Collected data:
•••

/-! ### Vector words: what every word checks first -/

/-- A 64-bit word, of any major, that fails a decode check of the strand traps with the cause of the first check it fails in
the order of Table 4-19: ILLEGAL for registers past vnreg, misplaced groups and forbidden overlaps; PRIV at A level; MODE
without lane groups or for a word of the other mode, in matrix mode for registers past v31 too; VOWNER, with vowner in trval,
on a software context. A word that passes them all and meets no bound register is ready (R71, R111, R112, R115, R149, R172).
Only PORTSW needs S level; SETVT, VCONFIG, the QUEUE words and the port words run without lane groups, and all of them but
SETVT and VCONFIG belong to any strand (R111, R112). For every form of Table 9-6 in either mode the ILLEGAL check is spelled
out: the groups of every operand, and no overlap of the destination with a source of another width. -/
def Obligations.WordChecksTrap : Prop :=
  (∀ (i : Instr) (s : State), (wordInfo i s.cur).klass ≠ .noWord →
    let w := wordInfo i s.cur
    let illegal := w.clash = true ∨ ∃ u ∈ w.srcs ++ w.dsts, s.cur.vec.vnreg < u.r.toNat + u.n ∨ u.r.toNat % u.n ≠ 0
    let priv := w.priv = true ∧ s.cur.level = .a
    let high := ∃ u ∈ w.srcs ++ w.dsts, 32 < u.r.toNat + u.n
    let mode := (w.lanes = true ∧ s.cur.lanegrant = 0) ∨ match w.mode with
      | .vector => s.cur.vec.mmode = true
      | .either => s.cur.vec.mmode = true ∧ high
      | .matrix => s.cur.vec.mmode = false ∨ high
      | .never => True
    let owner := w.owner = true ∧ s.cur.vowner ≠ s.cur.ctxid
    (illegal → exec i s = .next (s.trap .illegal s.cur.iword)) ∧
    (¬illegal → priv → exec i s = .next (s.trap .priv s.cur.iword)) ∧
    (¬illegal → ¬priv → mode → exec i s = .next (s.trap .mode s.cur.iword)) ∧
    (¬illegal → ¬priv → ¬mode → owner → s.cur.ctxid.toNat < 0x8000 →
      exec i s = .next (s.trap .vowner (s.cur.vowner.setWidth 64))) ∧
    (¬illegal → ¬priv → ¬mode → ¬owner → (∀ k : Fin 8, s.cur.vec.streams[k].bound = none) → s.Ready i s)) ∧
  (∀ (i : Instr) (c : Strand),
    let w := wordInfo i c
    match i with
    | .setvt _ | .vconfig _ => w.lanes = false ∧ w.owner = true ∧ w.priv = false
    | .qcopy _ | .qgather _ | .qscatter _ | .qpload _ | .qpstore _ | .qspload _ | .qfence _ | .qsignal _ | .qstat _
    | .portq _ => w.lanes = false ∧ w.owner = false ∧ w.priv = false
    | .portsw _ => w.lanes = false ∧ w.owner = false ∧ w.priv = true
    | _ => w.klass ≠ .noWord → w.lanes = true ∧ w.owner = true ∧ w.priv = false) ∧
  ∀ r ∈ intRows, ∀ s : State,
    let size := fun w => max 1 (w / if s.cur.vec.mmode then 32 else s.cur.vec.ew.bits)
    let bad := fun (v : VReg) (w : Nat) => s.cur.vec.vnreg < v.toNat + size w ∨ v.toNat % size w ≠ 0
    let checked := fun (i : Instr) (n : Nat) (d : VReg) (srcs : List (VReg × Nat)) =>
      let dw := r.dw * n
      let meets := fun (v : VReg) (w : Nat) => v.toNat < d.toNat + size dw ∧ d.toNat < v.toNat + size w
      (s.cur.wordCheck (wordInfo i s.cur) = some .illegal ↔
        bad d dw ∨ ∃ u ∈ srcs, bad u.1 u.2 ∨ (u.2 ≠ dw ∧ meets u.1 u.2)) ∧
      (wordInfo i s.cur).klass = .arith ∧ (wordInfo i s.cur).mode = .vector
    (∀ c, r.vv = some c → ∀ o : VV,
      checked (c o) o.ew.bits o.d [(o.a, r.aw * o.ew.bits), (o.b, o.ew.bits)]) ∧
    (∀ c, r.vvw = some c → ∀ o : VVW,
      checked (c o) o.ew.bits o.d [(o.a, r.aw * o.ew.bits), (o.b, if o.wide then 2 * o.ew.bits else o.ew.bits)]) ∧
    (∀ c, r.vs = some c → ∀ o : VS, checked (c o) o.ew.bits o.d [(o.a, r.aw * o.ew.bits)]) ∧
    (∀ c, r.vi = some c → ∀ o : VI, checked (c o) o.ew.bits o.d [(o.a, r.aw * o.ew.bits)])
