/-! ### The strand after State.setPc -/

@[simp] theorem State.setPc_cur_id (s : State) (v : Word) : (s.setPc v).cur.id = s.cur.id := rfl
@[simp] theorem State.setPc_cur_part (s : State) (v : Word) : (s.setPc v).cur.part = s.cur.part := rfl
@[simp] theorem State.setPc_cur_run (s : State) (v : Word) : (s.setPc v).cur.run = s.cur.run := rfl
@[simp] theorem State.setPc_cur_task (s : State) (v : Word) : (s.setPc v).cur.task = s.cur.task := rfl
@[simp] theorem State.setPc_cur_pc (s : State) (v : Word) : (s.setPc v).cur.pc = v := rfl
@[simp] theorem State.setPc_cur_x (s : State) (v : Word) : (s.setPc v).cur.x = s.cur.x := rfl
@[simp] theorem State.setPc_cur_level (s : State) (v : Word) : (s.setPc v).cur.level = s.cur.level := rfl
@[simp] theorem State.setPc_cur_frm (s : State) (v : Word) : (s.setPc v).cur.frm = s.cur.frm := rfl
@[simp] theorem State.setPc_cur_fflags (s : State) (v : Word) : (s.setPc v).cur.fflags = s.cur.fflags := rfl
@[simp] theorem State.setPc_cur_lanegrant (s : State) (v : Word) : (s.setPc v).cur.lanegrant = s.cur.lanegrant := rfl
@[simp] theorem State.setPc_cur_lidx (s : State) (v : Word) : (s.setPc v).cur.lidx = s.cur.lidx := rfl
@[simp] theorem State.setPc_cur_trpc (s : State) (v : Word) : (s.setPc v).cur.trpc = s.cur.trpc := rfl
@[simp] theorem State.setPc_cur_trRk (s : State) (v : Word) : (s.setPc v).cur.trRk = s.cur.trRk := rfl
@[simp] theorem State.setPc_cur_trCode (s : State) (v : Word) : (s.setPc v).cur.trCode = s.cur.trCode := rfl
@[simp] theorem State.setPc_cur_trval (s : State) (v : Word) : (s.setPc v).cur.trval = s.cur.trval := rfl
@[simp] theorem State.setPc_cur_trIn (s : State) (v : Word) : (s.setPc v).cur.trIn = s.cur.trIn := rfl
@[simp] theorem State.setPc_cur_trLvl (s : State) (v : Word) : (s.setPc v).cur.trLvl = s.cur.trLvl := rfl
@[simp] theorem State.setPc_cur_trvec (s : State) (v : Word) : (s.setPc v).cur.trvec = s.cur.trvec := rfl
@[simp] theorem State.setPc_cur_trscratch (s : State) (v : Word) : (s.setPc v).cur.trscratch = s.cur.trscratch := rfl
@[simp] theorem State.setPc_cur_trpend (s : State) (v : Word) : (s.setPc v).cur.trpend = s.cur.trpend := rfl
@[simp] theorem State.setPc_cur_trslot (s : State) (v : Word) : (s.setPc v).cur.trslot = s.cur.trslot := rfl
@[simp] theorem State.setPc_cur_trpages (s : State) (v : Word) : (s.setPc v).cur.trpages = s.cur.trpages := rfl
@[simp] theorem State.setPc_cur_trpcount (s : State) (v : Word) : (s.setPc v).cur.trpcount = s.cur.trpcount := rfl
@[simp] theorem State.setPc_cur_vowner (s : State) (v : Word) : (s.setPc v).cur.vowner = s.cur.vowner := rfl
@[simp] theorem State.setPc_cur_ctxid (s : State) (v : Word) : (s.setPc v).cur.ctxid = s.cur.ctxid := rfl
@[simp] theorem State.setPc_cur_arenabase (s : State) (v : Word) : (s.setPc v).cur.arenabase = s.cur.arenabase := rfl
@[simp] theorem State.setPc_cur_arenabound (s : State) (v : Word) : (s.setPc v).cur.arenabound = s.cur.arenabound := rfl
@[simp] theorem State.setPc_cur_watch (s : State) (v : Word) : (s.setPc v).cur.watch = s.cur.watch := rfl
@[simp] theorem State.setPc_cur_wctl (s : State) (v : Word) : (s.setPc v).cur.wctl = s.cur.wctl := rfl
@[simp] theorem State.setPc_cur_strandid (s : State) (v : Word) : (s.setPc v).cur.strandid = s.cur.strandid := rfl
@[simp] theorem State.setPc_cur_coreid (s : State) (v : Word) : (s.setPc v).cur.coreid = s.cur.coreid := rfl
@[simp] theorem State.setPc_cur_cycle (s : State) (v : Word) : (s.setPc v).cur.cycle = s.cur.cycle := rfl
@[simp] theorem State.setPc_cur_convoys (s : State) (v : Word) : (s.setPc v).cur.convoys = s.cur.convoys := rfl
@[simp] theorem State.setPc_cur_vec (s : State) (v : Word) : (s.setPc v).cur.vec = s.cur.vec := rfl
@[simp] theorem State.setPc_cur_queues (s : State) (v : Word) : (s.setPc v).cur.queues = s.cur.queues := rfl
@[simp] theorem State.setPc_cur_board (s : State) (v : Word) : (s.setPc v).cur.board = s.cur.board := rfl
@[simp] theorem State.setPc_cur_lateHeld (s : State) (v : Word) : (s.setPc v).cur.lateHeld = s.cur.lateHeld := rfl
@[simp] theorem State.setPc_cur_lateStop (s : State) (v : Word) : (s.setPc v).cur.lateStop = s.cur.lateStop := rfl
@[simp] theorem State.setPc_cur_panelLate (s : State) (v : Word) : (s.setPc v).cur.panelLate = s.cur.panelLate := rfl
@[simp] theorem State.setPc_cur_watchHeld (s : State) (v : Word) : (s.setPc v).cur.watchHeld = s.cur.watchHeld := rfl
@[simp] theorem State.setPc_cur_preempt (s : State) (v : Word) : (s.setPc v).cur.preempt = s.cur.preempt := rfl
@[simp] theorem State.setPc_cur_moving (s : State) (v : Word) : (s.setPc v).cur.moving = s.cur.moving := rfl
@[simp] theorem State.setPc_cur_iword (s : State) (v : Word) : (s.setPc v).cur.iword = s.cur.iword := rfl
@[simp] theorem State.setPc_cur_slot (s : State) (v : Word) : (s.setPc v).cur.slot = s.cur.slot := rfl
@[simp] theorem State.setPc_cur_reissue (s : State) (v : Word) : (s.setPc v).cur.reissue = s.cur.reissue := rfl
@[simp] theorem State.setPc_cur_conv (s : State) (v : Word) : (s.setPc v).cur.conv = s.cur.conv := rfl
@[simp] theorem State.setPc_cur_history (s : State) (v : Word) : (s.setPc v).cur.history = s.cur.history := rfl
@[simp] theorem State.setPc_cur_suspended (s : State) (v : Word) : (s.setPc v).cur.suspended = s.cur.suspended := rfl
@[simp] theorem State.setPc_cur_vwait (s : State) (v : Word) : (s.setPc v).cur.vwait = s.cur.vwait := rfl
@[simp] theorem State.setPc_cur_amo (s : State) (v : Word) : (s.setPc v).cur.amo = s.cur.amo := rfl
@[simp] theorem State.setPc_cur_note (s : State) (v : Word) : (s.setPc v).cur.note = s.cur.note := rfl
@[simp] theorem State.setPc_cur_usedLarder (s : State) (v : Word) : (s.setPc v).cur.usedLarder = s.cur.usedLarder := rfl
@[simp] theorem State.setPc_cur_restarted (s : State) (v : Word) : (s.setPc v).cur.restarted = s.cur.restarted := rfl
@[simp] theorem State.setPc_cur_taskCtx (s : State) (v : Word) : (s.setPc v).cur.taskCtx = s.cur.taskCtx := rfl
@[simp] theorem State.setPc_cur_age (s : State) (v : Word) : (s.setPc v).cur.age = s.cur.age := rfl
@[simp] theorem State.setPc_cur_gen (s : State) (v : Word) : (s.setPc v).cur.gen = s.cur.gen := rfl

•••

▸ **What is expected**
Return verbatim each line from the one that mentions "s.cur.iword := rfl" to the end of the entries, inclusive.

▸ **Reply to the task**
@[simp] theorem State.setPc_cur_iword (s : State) (v : Word) : (s.setPc v).cur.iword = s.cur.iword := rfl
@[simp] theorem State.setPc_cur_slot (s : State) (v : Word) : (s.setPc v).cur.slot = s.cur.slot := rfl
@[simp] theorem State.setPc_cur_reissue (s : State) (v : Word) : (s.setPc v).cur.reissue = s.cur.reissue := rfl
@[simp] theorem State.setPc_cur_conv (s : State) (v : Word) : (s.setPc v).cur.conv = s.cur.conv := rfl
@[simp] theorem State.setPc_cur_history (s : State) (v : Word) : (s.setPc v).cur.history = s.cur.history := rfl
@[simp] theorem State.setPc_cur_suspended (s : State) (v : Word) : (s.setPc v).cur.suspended = s.cur.suspended := rfl
@[simp] theorem State.setPc_cur_vwait (s : State) (v : Word) : (s.setPc v).cur.vwait = s.cur.vwait := rfl
@[simp] theorem State.setPc_cur_amo (s : State) (v : Word) : (s.setPc v).cur.amo = s.cur.amo := rfl
@[simp] theorem State.setPc_cur_note (s : State) (v : Word) : (s.setPc v).cur.note = s.cur.note := rfl
@[simp] theorem State.setPc_cur_usedLarder (s : State) (v : Word) : (s.setPc v).cur.usedLarder = s.cur.usedLarder := rfl
@[simp] theorem State.setPc_cur_restarted (s : State) (v : Word) : (s.setPc v).cur.restarted = s.cur.restarted := rfl
@[simp] theorem State.setPc_cur_taskCtx (s : State) (v : Word) : (s.setPc v).cur.taskCtx = s.cur.taskCtx := rfl
@[simp] theorem State.setPc_cur_age (s : State) (v : Word) : (s.setPc v).cur.age = s.cur.age := rfl
@[simp] theorem State.setPc_cur_gen (s : State) (v : Word) : (s.setPc v).cur.gen = s.cur.gen := rfl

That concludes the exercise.